=== Task to carry out ===
In the entries that follow, find each line with the word "subtract" and copy it.

Top of Provided records

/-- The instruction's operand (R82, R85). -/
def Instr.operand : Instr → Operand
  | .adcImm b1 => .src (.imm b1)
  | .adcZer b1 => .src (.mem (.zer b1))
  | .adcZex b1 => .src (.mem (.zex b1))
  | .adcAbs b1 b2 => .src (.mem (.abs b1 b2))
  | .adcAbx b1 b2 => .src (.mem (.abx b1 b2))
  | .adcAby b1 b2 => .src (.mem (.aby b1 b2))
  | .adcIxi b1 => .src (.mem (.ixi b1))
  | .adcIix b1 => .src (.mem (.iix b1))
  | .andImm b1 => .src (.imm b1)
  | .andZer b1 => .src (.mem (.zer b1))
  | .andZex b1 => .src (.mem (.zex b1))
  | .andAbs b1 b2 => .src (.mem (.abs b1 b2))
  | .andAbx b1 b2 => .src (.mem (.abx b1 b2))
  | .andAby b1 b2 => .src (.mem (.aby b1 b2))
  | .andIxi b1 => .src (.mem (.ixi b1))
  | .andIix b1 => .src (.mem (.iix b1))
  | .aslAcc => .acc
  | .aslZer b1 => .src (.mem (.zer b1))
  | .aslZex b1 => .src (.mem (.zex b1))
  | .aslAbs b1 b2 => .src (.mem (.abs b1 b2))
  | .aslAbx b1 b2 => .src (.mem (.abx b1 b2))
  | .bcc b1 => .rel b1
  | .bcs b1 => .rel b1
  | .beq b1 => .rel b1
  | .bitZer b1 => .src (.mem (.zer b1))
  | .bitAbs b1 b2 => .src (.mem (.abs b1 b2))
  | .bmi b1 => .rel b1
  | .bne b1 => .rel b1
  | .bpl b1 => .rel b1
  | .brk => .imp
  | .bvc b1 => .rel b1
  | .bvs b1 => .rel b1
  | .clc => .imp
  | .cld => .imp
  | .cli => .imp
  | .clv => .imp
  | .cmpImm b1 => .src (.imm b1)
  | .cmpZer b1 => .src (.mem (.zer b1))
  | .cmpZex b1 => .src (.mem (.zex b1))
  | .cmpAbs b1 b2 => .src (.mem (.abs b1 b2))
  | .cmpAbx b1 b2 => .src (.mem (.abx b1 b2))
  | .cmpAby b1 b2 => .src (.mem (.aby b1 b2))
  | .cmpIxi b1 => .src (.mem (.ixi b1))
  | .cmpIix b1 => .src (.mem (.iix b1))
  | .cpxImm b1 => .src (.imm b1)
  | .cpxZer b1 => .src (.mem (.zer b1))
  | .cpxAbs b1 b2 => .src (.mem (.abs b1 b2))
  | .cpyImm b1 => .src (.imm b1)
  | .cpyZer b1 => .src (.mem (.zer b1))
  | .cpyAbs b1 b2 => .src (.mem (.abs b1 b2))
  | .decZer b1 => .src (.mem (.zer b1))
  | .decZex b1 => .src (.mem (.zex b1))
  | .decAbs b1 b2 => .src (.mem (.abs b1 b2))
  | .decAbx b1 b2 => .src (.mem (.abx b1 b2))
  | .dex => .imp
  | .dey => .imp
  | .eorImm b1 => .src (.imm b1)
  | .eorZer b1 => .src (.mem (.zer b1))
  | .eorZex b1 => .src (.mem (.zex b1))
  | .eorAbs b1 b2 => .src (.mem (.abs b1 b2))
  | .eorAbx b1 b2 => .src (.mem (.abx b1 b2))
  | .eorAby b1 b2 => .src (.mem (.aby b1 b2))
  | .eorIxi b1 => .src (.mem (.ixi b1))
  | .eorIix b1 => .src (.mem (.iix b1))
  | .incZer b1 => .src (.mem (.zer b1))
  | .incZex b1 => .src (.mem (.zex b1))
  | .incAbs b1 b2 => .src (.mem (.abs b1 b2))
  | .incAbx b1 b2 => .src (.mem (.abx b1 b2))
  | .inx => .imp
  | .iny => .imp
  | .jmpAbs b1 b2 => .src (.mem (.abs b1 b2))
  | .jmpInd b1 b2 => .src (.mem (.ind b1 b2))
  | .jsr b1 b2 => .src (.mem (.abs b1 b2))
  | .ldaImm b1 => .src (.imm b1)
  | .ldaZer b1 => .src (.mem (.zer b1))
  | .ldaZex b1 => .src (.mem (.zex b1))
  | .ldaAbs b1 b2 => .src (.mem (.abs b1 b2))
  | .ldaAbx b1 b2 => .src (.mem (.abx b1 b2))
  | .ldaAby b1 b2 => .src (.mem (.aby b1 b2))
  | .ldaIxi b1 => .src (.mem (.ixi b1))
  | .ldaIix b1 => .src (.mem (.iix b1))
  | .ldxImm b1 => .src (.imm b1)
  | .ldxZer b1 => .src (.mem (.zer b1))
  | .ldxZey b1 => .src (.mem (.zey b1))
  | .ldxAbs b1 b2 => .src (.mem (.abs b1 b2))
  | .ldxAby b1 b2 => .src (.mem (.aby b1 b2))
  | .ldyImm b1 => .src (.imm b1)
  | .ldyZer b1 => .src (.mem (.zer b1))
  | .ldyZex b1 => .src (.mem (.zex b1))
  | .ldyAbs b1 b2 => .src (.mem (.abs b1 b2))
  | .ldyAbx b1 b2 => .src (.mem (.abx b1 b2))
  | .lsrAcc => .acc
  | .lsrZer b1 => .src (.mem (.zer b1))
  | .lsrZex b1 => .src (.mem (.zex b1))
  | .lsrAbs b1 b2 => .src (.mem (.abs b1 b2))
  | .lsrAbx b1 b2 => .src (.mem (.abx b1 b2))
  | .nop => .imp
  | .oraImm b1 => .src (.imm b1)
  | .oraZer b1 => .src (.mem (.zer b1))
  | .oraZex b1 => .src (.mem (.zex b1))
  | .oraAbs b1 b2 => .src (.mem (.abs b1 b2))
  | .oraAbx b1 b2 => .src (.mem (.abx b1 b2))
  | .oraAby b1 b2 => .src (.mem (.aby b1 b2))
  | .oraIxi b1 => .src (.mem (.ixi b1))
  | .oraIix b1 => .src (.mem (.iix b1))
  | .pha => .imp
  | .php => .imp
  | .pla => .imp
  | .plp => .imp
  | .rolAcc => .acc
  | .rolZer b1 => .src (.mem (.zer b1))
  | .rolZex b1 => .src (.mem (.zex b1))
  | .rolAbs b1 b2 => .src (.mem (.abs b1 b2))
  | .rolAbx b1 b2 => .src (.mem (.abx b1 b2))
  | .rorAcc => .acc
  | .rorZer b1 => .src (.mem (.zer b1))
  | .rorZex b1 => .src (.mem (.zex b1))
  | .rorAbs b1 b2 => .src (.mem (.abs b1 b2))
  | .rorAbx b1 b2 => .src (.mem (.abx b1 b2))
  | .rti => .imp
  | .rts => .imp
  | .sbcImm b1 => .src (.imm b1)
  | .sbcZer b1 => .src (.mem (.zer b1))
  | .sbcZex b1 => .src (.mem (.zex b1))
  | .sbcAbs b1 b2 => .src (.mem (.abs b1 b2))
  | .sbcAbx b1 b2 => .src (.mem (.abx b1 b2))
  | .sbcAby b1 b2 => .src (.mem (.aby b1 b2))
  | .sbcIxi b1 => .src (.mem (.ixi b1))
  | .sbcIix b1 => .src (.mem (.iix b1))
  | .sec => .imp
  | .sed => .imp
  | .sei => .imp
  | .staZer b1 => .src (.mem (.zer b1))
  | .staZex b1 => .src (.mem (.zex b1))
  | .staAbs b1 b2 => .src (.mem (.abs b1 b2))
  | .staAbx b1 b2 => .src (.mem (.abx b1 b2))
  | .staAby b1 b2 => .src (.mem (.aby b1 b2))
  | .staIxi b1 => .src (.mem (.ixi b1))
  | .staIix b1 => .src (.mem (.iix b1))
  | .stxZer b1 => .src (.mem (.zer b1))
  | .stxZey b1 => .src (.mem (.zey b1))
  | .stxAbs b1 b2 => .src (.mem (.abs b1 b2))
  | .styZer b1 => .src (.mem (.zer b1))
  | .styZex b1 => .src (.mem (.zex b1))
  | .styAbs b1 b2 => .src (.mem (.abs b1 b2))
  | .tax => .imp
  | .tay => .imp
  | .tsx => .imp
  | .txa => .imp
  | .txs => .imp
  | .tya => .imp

Bottom of Provided records
Top of Provided records

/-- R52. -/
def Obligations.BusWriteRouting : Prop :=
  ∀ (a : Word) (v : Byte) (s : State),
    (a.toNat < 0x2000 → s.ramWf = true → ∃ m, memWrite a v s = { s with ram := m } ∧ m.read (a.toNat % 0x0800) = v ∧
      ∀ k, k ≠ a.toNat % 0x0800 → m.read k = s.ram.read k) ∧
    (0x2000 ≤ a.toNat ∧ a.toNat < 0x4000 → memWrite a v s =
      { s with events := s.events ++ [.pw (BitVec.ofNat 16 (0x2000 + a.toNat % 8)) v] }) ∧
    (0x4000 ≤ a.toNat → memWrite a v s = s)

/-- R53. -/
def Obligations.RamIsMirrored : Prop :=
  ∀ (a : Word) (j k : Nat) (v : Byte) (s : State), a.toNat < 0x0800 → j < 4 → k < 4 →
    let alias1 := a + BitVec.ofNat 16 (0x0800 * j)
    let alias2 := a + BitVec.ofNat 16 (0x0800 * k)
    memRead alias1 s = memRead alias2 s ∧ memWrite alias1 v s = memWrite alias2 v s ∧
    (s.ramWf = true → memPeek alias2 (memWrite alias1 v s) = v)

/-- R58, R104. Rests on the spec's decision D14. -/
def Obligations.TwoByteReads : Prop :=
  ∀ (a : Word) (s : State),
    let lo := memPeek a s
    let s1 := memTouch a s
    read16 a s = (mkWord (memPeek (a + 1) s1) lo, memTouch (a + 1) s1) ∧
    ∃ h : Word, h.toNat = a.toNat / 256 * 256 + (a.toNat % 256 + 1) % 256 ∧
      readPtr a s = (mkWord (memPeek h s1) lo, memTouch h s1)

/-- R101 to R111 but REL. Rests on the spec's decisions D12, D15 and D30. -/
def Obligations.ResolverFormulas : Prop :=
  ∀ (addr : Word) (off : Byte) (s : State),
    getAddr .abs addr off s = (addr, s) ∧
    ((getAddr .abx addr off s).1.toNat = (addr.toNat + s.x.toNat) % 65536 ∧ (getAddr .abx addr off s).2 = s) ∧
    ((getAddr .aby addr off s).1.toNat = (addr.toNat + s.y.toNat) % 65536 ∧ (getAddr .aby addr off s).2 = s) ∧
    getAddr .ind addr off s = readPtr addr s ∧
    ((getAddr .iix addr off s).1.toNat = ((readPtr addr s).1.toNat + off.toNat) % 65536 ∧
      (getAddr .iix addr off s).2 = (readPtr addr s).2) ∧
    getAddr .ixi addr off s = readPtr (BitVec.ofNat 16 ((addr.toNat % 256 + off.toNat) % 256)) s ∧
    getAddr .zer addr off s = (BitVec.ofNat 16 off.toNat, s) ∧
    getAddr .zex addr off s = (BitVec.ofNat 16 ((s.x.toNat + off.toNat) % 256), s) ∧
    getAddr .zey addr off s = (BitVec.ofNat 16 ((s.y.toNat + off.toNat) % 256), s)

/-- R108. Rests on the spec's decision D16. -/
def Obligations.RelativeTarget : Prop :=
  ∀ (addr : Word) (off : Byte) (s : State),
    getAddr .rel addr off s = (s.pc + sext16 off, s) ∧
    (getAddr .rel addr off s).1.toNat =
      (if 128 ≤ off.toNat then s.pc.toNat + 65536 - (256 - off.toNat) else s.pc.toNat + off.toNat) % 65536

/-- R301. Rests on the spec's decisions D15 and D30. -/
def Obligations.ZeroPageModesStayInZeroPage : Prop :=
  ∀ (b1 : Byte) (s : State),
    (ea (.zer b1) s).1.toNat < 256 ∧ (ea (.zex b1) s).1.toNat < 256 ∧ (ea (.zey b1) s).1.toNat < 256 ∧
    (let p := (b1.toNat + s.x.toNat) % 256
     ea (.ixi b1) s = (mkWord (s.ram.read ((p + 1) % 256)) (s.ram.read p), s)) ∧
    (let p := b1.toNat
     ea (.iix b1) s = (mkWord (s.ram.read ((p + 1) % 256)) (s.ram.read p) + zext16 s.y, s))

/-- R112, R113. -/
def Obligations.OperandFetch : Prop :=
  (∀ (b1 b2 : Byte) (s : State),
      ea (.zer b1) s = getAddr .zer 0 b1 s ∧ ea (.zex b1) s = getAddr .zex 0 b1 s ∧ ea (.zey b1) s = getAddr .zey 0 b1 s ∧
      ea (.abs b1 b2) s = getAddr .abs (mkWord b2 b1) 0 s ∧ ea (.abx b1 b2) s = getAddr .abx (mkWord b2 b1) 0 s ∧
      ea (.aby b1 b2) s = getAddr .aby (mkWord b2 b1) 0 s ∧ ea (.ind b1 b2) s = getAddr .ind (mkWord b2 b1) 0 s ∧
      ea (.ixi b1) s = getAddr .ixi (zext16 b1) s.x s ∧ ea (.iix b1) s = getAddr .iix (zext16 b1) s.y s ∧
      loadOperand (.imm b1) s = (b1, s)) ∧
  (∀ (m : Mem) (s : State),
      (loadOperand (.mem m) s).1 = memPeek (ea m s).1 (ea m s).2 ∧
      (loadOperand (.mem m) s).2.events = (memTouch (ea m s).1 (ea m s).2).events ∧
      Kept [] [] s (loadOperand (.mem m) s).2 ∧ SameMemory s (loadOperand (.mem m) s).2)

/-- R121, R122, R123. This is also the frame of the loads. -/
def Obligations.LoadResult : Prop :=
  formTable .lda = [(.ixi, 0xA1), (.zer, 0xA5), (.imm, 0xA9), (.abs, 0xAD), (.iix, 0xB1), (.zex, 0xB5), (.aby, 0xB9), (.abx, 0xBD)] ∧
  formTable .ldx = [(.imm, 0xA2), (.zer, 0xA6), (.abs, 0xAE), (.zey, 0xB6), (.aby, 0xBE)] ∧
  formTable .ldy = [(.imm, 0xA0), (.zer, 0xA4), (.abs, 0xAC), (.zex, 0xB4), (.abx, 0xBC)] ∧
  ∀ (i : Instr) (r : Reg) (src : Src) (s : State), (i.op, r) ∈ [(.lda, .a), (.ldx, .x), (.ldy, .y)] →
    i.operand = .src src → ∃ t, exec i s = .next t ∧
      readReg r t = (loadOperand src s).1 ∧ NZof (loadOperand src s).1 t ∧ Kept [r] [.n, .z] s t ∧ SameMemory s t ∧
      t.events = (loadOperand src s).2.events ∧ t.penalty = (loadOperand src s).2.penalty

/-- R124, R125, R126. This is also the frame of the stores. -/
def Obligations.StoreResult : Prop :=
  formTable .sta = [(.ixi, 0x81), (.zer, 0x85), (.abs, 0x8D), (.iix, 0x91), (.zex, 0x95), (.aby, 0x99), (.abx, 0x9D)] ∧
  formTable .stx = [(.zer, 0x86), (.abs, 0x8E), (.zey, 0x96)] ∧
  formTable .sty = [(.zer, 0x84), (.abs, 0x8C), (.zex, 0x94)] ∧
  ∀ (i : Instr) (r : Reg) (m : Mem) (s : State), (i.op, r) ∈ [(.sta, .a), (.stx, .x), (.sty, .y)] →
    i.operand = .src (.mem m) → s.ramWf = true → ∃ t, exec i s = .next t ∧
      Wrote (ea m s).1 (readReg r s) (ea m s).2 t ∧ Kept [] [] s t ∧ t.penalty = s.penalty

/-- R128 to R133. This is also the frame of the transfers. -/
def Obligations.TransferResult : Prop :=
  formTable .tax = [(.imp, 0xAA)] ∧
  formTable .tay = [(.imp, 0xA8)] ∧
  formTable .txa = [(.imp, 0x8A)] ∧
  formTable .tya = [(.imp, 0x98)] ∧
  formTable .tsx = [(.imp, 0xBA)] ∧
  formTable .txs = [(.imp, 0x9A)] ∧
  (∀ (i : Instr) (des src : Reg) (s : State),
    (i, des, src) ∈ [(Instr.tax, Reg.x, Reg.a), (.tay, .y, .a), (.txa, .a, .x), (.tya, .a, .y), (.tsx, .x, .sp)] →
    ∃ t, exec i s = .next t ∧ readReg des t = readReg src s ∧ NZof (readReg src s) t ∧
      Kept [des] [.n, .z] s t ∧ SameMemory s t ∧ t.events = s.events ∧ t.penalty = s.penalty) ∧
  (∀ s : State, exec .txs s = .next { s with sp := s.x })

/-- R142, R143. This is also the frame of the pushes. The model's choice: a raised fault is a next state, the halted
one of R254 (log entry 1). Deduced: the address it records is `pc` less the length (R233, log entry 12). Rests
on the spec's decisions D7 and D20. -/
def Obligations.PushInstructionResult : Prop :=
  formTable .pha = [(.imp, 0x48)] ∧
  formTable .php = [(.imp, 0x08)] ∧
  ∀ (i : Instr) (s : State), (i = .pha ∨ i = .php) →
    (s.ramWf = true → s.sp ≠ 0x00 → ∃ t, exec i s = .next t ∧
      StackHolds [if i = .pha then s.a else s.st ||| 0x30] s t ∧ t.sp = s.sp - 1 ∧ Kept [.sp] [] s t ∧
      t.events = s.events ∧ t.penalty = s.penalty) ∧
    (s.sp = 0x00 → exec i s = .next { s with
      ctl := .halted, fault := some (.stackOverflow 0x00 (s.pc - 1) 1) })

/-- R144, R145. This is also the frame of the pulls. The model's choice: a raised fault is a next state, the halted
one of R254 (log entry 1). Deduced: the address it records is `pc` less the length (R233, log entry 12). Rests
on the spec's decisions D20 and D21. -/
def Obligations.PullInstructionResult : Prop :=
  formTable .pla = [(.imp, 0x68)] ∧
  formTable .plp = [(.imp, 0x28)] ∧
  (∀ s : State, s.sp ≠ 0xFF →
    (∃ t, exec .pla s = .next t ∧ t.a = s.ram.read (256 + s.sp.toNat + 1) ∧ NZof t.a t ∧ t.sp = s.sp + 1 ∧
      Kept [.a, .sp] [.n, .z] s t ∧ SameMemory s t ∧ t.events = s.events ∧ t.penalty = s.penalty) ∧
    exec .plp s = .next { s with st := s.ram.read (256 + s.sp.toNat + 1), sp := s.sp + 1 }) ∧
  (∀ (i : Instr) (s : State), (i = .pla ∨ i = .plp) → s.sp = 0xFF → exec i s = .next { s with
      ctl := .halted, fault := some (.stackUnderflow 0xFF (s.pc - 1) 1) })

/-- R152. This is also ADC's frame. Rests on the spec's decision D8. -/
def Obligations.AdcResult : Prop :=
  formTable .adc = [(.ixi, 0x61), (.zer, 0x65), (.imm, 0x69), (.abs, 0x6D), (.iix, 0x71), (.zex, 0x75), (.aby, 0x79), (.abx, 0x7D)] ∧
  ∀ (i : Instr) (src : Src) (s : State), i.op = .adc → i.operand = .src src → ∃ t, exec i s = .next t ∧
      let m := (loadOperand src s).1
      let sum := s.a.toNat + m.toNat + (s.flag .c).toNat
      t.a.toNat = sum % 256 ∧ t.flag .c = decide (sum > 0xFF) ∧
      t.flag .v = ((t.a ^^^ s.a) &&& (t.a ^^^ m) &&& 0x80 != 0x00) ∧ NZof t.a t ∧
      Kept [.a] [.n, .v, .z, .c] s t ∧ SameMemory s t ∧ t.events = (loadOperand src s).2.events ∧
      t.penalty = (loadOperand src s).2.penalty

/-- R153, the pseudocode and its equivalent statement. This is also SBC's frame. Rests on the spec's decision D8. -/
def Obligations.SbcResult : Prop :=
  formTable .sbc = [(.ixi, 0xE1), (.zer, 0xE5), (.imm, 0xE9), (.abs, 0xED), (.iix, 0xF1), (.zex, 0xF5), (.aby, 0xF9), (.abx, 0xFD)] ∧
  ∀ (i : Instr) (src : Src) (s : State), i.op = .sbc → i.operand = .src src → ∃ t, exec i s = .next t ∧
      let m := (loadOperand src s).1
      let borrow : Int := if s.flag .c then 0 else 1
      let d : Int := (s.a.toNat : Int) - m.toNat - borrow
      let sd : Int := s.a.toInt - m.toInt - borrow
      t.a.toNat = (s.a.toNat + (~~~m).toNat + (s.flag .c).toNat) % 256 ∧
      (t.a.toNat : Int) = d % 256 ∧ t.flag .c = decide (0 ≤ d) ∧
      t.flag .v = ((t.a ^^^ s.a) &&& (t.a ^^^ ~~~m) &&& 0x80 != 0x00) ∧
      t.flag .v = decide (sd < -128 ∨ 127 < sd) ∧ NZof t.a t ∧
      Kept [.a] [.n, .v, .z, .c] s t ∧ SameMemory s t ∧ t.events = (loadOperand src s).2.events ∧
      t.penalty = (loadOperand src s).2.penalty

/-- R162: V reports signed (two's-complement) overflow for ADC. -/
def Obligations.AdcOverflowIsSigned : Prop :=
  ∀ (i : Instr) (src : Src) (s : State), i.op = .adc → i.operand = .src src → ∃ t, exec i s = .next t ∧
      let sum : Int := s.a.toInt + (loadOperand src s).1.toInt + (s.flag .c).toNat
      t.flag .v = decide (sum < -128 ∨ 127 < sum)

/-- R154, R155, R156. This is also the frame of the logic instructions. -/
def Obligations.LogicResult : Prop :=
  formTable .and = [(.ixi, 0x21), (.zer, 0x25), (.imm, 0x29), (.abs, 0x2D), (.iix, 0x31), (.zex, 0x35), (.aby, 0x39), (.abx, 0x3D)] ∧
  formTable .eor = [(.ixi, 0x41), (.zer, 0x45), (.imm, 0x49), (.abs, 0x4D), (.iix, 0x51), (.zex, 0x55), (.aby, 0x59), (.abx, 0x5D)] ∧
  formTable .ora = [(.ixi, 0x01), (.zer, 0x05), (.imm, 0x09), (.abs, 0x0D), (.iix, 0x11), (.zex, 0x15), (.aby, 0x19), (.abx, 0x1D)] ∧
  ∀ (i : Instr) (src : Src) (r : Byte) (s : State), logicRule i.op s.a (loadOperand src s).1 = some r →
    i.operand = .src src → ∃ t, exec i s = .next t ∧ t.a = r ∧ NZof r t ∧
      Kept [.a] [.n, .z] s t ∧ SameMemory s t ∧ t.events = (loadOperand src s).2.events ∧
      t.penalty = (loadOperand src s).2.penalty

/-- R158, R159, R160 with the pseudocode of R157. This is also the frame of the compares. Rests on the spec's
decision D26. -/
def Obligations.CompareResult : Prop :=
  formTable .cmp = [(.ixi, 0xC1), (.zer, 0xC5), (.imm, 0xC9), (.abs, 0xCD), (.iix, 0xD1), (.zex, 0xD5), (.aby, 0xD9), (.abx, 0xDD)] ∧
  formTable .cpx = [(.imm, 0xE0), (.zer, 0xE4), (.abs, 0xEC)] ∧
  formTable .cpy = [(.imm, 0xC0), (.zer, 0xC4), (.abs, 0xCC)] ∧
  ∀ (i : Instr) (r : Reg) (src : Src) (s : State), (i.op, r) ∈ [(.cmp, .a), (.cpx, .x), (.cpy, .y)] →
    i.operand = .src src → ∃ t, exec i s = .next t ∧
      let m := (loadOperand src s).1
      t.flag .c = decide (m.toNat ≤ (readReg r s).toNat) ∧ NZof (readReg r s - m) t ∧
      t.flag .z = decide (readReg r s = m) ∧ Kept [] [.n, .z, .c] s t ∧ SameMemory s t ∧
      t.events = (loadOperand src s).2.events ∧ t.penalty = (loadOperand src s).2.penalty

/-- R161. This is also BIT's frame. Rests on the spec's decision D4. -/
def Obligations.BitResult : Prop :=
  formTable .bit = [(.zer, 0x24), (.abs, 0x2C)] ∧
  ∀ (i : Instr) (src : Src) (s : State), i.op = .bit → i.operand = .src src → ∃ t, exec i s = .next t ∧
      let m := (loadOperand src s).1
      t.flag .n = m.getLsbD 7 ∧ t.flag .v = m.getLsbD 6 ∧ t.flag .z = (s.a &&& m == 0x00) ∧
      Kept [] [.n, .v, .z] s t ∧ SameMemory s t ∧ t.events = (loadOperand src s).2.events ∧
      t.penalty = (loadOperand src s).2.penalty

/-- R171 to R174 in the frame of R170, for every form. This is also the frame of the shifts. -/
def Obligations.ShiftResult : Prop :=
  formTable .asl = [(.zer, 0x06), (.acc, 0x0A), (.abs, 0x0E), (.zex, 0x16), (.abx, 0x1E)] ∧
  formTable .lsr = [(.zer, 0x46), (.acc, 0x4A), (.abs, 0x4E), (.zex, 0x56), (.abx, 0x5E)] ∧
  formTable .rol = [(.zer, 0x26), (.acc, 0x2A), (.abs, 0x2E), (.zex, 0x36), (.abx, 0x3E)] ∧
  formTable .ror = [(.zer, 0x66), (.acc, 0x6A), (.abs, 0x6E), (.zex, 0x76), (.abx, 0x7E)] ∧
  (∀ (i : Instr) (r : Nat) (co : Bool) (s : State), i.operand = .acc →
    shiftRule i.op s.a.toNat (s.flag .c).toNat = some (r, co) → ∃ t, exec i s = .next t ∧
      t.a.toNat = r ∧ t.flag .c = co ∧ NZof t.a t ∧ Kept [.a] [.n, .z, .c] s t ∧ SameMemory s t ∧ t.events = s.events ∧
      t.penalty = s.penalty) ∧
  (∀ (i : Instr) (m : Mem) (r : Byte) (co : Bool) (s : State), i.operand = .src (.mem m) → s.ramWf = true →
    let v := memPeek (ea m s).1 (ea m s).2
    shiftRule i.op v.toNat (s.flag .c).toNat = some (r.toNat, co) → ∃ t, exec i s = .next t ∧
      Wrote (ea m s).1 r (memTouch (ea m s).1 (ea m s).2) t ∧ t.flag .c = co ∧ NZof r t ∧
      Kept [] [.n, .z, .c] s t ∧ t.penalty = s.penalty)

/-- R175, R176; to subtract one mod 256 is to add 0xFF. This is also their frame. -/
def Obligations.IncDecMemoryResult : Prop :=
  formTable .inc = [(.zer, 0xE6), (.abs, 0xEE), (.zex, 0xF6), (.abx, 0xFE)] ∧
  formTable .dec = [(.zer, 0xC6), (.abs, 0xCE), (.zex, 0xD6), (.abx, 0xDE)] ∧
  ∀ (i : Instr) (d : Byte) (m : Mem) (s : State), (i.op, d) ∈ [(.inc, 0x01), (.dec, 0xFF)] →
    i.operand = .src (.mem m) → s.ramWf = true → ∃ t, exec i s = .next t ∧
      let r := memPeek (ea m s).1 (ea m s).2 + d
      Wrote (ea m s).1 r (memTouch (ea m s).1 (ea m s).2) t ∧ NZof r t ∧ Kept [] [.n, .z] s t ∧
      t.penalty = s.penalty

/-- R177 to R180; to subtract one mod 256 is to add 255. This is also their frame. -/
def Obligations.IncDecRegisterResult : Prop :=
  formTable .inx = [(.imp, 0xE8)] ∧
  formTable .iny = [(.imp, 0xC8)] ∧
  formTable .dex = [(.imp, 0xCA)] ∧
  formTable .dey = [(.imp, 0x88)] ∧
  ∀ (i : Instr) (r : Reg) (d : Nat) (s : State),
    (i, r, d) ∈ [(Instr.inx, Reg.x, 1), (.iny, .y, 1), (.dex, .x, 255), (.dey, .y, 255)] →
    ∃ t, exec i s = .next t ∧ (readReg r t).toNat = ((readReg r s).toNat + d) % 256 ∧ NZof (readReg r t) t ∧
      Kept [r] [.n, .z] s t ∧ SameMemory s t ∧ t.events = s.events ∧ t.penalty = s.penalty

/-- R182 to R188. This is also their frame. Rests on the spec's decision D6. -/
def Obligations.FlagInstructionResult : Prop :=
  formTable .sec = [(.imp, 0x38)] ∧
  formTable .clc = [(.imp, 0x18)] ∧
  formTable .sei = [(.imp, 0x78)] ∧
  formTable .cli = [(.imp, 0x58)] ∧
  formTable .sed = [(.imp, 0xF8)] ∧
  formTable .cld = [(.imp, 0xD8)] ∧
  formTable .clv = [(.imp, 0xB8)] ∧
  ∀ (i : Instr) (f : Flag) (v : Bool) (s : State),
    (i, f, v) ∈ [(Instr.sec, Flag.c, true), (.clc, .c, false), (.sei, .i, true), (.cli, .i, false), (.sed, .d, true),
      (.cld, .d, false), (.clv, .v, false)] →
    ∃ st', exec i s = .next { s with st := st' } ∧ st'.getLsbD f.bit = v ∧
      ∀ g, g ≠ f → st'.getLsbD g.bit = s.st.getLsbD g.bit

Bottom of Provided records

=== Exercise output ===
/-- R175, R176; to subtract one mod 256 is to add 0xFF. This is also their frame. -/
/-- R177 to R180; to subtract one mod 256 is to add 255. This is also their frame. -/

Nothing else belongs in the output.